WHAT YOU WILL DO:
Provide only the number of lines in the records below that contain "omega".

Extracted data entries:
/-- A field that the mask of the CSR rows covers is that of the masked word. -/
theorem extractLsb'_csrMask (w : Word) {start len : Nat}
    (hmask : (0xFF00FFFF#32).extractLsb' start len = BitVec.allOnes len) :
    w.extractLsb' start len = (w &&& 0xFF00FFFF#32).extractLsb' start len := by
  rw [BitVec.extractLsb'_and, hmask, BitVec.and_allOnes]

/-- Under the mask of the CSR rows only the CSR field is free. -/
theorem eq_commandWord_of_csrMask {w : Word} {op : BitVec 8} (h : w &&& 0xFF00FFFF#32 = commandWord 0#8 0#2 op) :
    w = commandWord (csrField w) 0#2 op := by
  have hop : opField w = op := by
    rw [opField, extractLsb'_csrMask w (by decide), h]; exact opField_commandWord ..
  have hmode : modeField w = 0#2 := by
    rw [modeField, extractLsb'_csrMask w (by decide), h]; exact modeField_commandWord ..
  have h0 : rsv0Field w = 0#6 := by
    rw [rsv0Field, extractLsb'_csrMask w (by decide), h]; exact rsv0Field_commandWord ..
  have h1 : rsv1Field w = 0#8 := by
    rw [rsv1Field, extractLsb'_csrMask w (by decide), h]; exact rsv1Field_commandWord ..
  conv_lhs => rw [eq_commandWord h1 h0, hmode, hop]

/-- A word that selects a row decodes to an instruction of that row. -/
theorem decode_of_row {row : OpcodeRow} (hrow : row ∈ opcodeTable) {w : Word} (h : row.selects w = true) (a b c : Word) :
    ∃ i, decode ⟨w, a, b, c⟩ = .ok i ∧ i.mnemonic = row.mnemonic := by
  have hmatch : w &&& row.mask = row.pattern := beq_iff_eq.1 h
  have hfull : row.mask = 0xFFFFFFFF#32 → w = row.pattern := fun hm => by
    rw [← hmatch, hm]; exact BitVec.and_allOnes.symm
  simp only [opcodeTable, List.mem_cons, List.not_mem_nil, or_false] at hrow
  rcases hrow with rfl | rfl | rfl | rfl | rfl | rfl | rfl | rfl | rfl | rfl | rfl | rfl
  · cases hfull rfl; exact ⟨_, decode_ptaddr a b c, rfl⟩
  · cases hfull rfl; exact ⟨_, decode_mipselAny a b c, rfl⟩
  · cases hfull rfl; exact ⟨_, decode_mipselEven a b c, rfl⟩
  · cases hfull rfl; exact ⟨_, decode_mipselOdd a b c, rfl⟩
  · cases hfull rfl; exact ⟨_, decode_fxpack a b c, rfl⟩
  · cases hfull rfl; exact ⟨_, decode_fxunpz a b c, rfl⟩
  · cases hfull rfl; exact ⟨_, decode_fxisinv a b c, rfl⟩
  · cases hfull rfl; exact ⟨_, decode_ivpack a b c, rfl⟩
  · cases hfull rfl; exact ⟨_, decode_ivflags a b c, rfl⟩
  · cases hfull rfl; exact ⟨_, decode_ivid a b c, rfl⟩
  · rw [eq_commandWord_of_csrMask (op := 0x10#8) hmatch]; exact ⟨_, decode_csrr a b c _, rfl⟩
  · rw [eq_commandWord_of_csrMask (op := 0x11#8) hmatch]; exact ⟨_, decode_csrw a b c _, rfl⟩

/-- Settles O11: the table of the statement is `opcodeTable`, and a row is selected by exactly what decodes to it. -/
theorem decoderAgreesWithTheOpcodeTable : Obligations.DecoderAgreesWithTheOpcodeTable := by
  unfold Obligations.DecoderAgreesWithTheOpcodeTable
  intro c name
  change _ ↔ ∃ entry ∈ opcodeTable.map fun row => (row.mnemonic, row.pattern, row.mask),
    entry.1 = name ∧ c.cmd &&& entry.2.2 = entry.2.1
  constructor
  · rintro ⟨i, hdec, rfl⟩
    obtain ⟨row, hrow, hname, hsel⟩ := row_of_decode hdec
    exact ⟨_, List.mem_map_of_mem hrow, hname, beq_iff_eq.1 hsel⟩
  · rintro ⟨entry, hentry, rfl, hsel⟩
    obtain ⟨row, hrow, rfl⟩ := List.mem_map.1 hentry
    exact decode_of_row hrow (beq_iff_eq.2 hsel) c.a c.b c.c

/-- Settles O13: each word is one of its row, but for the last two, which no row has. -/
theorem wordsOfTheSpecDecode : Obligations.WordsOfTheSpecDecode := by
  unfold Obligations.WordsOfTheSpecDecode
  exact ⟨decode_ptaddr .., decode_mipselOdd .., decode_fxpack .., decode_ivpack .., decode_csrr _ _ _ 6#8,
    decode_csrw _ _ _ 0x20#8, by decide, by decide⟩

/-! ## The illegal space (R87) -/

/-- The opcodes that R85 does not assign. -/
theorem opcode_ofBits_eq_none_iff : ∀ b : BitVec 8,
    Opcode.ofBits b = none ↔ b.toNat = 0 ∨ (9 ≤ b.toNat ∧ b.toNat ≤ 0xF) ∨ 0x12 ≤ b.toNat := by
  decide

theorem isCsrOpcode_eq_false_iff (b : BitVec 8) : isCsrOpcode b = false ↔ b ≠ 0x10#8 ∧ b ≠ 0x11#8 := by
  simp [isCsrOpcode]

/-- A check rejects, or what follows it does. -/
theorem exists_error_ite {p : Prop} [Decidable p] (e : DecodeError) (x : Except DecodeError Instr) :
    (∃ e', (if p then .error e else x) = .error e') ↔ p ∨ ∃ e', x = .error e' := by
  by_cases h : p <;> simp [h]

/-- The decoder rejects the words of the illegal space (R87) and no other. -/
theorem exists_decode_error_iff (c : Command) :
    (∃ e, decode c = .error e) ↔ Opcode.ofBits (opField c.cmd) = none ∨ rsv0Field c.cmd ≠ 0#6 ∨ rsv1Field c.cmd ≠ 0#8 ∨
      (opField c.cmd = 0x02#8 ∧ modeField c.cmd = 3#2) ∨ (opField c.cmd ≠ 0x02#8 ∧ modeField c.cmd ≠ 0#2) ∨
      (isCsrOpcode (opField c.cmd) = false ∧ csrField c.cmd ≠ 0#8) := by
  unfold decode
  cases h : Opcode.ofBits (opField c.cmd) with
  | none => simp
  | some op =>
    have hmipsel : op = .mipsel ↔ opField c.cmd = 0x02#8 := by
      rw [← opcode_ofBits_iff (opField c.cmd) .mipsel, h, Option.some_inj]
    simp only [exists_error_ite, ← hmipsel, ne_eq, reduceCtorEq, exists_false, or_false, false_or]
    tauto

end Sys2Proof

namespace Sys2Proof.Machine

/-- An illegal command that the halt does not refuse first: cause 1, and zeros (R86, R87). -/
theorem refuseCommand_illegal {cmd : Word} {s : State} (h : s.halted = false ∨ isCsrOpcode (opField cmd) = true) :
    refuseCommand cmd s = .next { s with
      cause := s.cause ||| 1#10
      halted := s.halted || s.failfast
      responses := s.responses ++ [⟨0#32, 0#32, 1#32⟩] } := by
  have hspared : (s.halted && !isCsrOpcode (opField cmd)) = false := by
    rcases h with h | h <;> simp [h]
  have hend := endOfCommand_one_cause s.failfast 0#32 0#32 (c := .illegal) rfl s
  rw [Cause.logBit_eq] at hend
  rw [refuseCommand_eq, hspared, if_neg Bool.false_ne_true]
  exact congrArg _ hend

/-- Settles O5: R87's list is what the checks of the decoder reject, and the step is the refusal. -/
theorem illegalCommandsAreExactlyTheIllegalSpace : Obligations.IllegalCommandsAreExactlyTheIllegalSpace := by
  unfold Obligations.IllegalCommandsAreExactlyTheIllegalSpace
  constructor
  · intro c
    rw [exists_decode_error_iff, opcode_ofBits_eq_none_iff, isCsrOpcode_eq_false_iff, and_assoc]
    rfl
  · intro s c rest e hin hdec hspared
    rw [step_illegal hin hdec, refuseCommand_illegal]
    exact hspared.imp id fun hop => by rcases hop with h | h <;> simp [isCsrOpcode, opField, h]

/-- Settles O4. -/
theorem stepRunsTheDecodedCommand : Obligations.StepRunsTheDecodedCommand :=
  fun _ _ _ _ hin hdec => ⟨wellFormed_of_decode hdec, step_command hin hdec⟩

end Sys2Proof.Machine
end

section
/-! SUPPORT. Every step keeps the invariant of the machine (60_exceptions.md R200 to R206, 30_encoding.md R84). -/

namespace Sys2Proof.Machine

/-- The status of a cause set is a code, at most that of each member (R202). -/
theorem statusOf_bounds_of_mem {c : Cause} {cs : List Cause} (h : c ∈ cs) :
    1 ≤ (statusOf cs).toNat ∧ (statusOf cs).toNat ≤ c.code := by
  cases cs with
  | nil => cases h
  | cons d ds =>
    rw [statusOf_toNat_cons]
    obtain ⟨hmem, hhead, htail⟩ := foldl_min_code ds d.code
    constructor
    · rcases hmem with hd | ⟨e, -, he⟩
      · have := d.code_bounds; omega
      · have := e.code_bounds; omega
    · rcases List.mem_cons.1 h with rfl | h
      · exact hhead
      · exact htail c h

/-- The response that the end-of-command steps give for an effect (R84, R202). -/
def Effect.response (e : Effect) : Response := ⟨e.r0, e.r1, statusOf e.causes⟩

ANSWER FOR THE TASK:
2